HDU2842-Chinese Rings (recursive + matrix fast power), power zero matrix

HDU2842-Chinese Rings (recursive + matrix fast power), power zero matrix

Question Link

Question: Find the minimum number of steps to solve the problem. The condition for removing the k is that the K-2 has been removed and the k-1 is still on the bracket.

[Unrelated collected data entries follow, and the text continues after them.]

-- ==== Sys2Proof/Laws/SampleReal.lean ====
section
/-!
SUPPORT. The operations on samples are the operations of the same names on the real numbers (spec 00_scope.md R11): what
`Sample.toReal` of each of them is. The comparison is in Laws/SampleSign.lean.
-/

namespace Sys2Proof

@[simp] theorem Sample.termsReal_nil : Sample.termsReal [] = 0 := rfl

@[simp] theorem Sample.termsReal_cons (t : Rat × Rat) (ts : List (Rat × Rat)) :
    Sample.termsReal (t :: ts) = (t.2 : ℝ) * Real.cos (2 * Real.pi * (t.1 : ℝ)) + Sample.termsReal ts := by
  simp [Sample.termsReal]

@[simp] theorem Sample.toReal_zero : Sample.zero.toReal = 0 := rfl

@[simp] theorem Sample.toReal_ofRat (r : Rat) : (Sample.ofRat r).toReal = (r : ℝ) := by
  unfold Sample.ofRat
  split <;> simp_all [Sample.toReal]

theorem Sample.termsReal_insertTerm (q c : Rat) (ts : List (Rat × Rat)) :
    Sample.termsReal (Sample.insertTerm q c ts)
      = (c : ℝ) * Real.cos (2 * Real.pi * (q : ℝ)) + Sample.termsReal ts := by
  induction ts with
  | nil =>
    unfold Sample.insertTerm
    split <;> simp_all
  | cons t ts ih =>
    obtain ⟨q', c'⟩ := t
    unfold Sample.insertTerm
    split_ifs with h1 h2 h3 h4
    · simp [h2]
    · simp
    · have h5 : (c' : ℝ) + (c : ℝ) = 0 := by exact_mod_cast h4
      subst h3
      simp only [Sample.termsReal_cons]
      linear_combination (-(Real.cos (2 * Real.pi * (q : ℝ)))) * h5
    · subst h3
      simp only [Sample.termsReal_cons]
      push_cast
      ring
    · simp only [Sample.termsReal_cons, ih]
      ring

theorem Sample.cos_foldTurns (q : Rat) :
    Real.cos (2 * Real.pi * (Sample.foldTurns q : ℝ)) = Real.cos (2 * Real.pi * (q : ℝ)) := by
  have h : Real.cos (2 * Real.pi * ((q - q.floor : Rat) : ℝ)) = Real.cos (2 * Real.pi * (q : ℝ)) := by
    push_cast
    rw [mul_sub, ← Real.cos_sub_int_mul_two_pi (2 * Real.pi * (q : ℝ)) q.floor]
    ring_nf
  unfold Sample.foldTurns
  simp only
  split_ifs
  · exact h
  · rw [← h, ← Real.cos_two_pi_sub]
    push_cast
    ring_nf

@[simp] theorem Sample.toReal_addTerm (x : Sample) (t : Rat × Rat) :
    (Sample.addTerm x t).toReal = x.toReal + (t.2 : ℝ) * Real.cos (2 * Real.pi * (t.1 : ℝ)) := by
  rw [← Sample.cos_foldTurns t.1]
  unfold Sample.addTerm
  simp only
  split_ifs with h1 h2
  · simp only [Sample.toReal, Sample.termsReal_insertTerm]
    ring
  · rw [h2]
    have : Real.cos (2 * Real.pi * ((1 / 4 : Rat) : ℝ)) = 0 := by
      rw [← Real.cos_pi_div_two]
      push_cast
      ring_nf
    rw [this]
    ring
  · simp only [Sample.toReal, Sample.termsReal_insertTerm]
    have : Real.cos (2 * Real.pi * ((1 / 2 - Sample.foldTurns t.1 : Rat) : ℝ))
        = -Real.cos (2 * Real.pi * (Sample.foldTurns t.1 : ℝ)) := by
      rw [← Real.cos_pi_sub]
      push_cast
      ring_nf
    rw [this]
    push_cast
    ring

theorem Sample.toReal_foldl_addTerm (ts : List (Rat × Rat)) (x : Sample) :
    (ts.foldl Sample.addTerm x).toReal = x.toReal + Sample.termsReal ts := by
  induction ts generalizing x with
  | nil => simp
  | cons t ts ih =>
    simp only [List.foldl_cons, ih, Sample.toReal_addTerm, Sample.termsReal_cons]
    ring

@[simp] theorem Sample.toReal_add (x y : Sample) : (x.add y).toReal = x.toReal + y.toReal :=
  Sample.toReal_foldl_addTerm y.terms x

@[simp] theorem Sample.toReal_canon (x : Sample) : x.canon.toReal = x.toReal := by
  simpa [Sample.canon, Sample.toReal, Sample.zero] using Sample.toReal_foldl_addTerm x.terms Sample.zero

theorem Sample.termsReal_map_mul (r : Rat) (ts : List (Rat × Rat)) :
    Sample.termsReal (ts.map fun t => (t.1, r * t.2)) = (r : ℝ) * Sample.termsReal ts := by
  induction ts with
  | nil => simp
  | cons t ts ih =>
    simp only [List.map_cons, Sample.termsReal_cons, ih]
    push_cast
    ring

@[simp] theorem Sample.toReal_smul (r : Rat) (x : Sample) : (x.smul r).toReal = (r : ℝ) * x.toReal := by
  unfold Sample.smul
  split
  · simp_all
  · exact Sample.termsReal_map_mul r x.terms

@[simp] theorem Sample.toReal_neg (x : Sample) : x.neg.toReal = -x.toReal := by
  simp [Sample.neg]

@[simp] theorem Sample.toReal_sub (x y : Sample) : (x.sub y).toReal = x.toReal - y.toReal := by
  simp [Sample.sub, sub_eq_add_neg]

@[simp] theorem Sample.toReal_mulTerm (acc : Sample) (s t : Rat × Rat) :
    (Sample.mulTerm acc s t).toReal = acc.toReal
      + ((s.2 : ℝ) * Real.cos (2 * Real.pi * (s.1 : ℝ))) * ((t.2 : ℝ) * Real.cos (2 * Real.pi * (t.1 : ℝ))) := by
  simp only [Sample.mulTerm, Sample.toReal_addTerm]
  push_cast
  rw [mul_add (2 * Real.pi), mul_sub (2 * Real.pi), Real.cos_add, Real.cos_sub]
  ring

@[simp] theorem Sample.toReal_mul (x y : Sample) : (x.mul y).toReal = x.toReal * y.toReal := by
  have inner : ∀ (s : Rat × Rat) (ts : List (Rat × Rat)) (acc : Sample),
      (ts.foldl (fun acc t => Sample.mulTerm acc s t) acc).toReal = acc.toReal
        + ((s.2 : ℝ) * Real.cos (2 * Real.pi * (s.1 : ℝ))) * Sample.termsReal ts := by
    intro s ts
    induction ts with
    | nil => simp
    | cons t ts ih =>
      intro acc
      simp only [List.foldl_cons, ih, Sample.toReal_mulTerm, Sample.termsReal_cons]
      ring
  have outer : ∀ (ss : List (Rat × Rat)) (acc : Sample),
      (ss.foldl (fun acc s => y.terms.foldl (fun acc t => Sample.mulTerm acc s t) acc) acc).toReal
        = acc.toReal + Sample.termsReal ss * Sample.termsReal y.terms := by
    intro ss
    induction ss with
    | nil => simp
    | cons s ss ih =>
      intro acc
      simp only [List.foldl_cons, ih, inner, Sample.termsReal_cons]
      ring
  simpa [Sample.mul, Sample.toReal, Sample.zero] using outer x.terms Sample.zero

@[simp] theorem Sample.toReal_cosTurn (q : Rat) :
    (Sample.cosTurn q).toReal = Real.cos (2 * Real.pi * (q : ℝ)) := by
  simp [Sample.cosTurn]

@[simp] theorem Sample.toReal_sinTurn (q : Rat) :
    (Sample.sinTurn q).toReal = Real.sin (2 * Real.pi * (q : ℝ)) := by
  rw [Sample.sinTurn, Sample.toReal_cosTurn, ← Real.cos_sub_pi_div_two]
  push_cast
  ring_nf

end Sys2Proof
end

Train of Thought: I think I have played all the nine links. In fact, the minimum step is to start from the last ring and continue to get it out. Therefore, if the steps required to retrieve the first n rings are f (n), then f (n-2) is to be taken out before that, and 1, that is, the n ring is removed, so only the n-1 ring is not removed, then we will set up the previous N-2 ring (set up and take down the steps is the same, f (n-2), so the n-1 ring is taken as f (n-1), so we can get a recursive formula: f (n) = f (n-2) + 1 + f (n-2) + f (n-1) = f (n-1) + 2f (n-2) + 1;
Because n is too large, you can use the Matrix to quickly calculate the power.

Code:

#include <iostream>#include <cstdio>#include <cstring>#include <cmath>#include <algorithm>using namespace std;//typedef long long ll;typedef __int64 ll;const int MOD = 200907;struct mat {    ll s[3][3];    mat () {        memset(s, 0, sizeof(s));     }    mat operator * (const mat& c) {        mat ans;         memset(ans.s, 0, sizeof(ans.s));         for (int i = 0; i < 3; i++)            for (int j = 0; j < 3; j++)                for (int k = 0; k < 3; k++)                    ans.s[i][j] = (ans.s[i][j] + s[i][k] * c.s[k][j]) % MOD;        return ans;    }}tmp, c;ll n;void init() {    tmp.s[0][0] = tmp.s[0][2] = tmp.s[1][0] = tmp.s[2][2] = c.s[1][0] = c.s[2][0] = 1;    tmp.s[0][1] = c.s[0][0] = 2;}mat pow_mod(ll k) {    if (k == 1)        return tmp;    mat a = pow_mod(k / 2);    mat ans = a * a;    if (k % 2)        ans = ans * tmp;    return ans;}int main() {    init();    while (scanf("%I64d", &n) && n) {        if (n == 1 || n == 2) {            printf("%I64d\n", n);            continue;        }         mat ans = pow_mod(n - 2);         ans = ans * c;        printf("%I64d\n", ans.s[0][0]);    }    return 0;}

Noip2012 raise group semi-finals question

Day1:
Question 1: suffix array template question, score question.

Question 2: it can be proved that the optimal solution must be a continuous interval. You can enumerate two breakpoints and split the remaining vertices into a charge flow.
Question 3: Consider the exponent of each prime number. When it is not multiplied by its multiples, for example, in the range of p and 2 p, It is a linear recursion, and the matrix quickly loses its power second. Therefore, each prime number is enumerated, and the n/p segment is used as a fast power. However, note that high-precision operations must be optimized using FFT. Some roots can be pre-processed first, or TLE is required.

Day2:
Question 1: optimization of the bare slope to score questions.

Question 2: model conversion is required for the annoying semi-plane intersection.
Question 3: This question is troublesome. It is estimated that there is no perfect algorithm. linear programming is used as the benchmark. In fact, you can press DP when m is relatively small based on the data range. When it is large, various random algorithms can be used.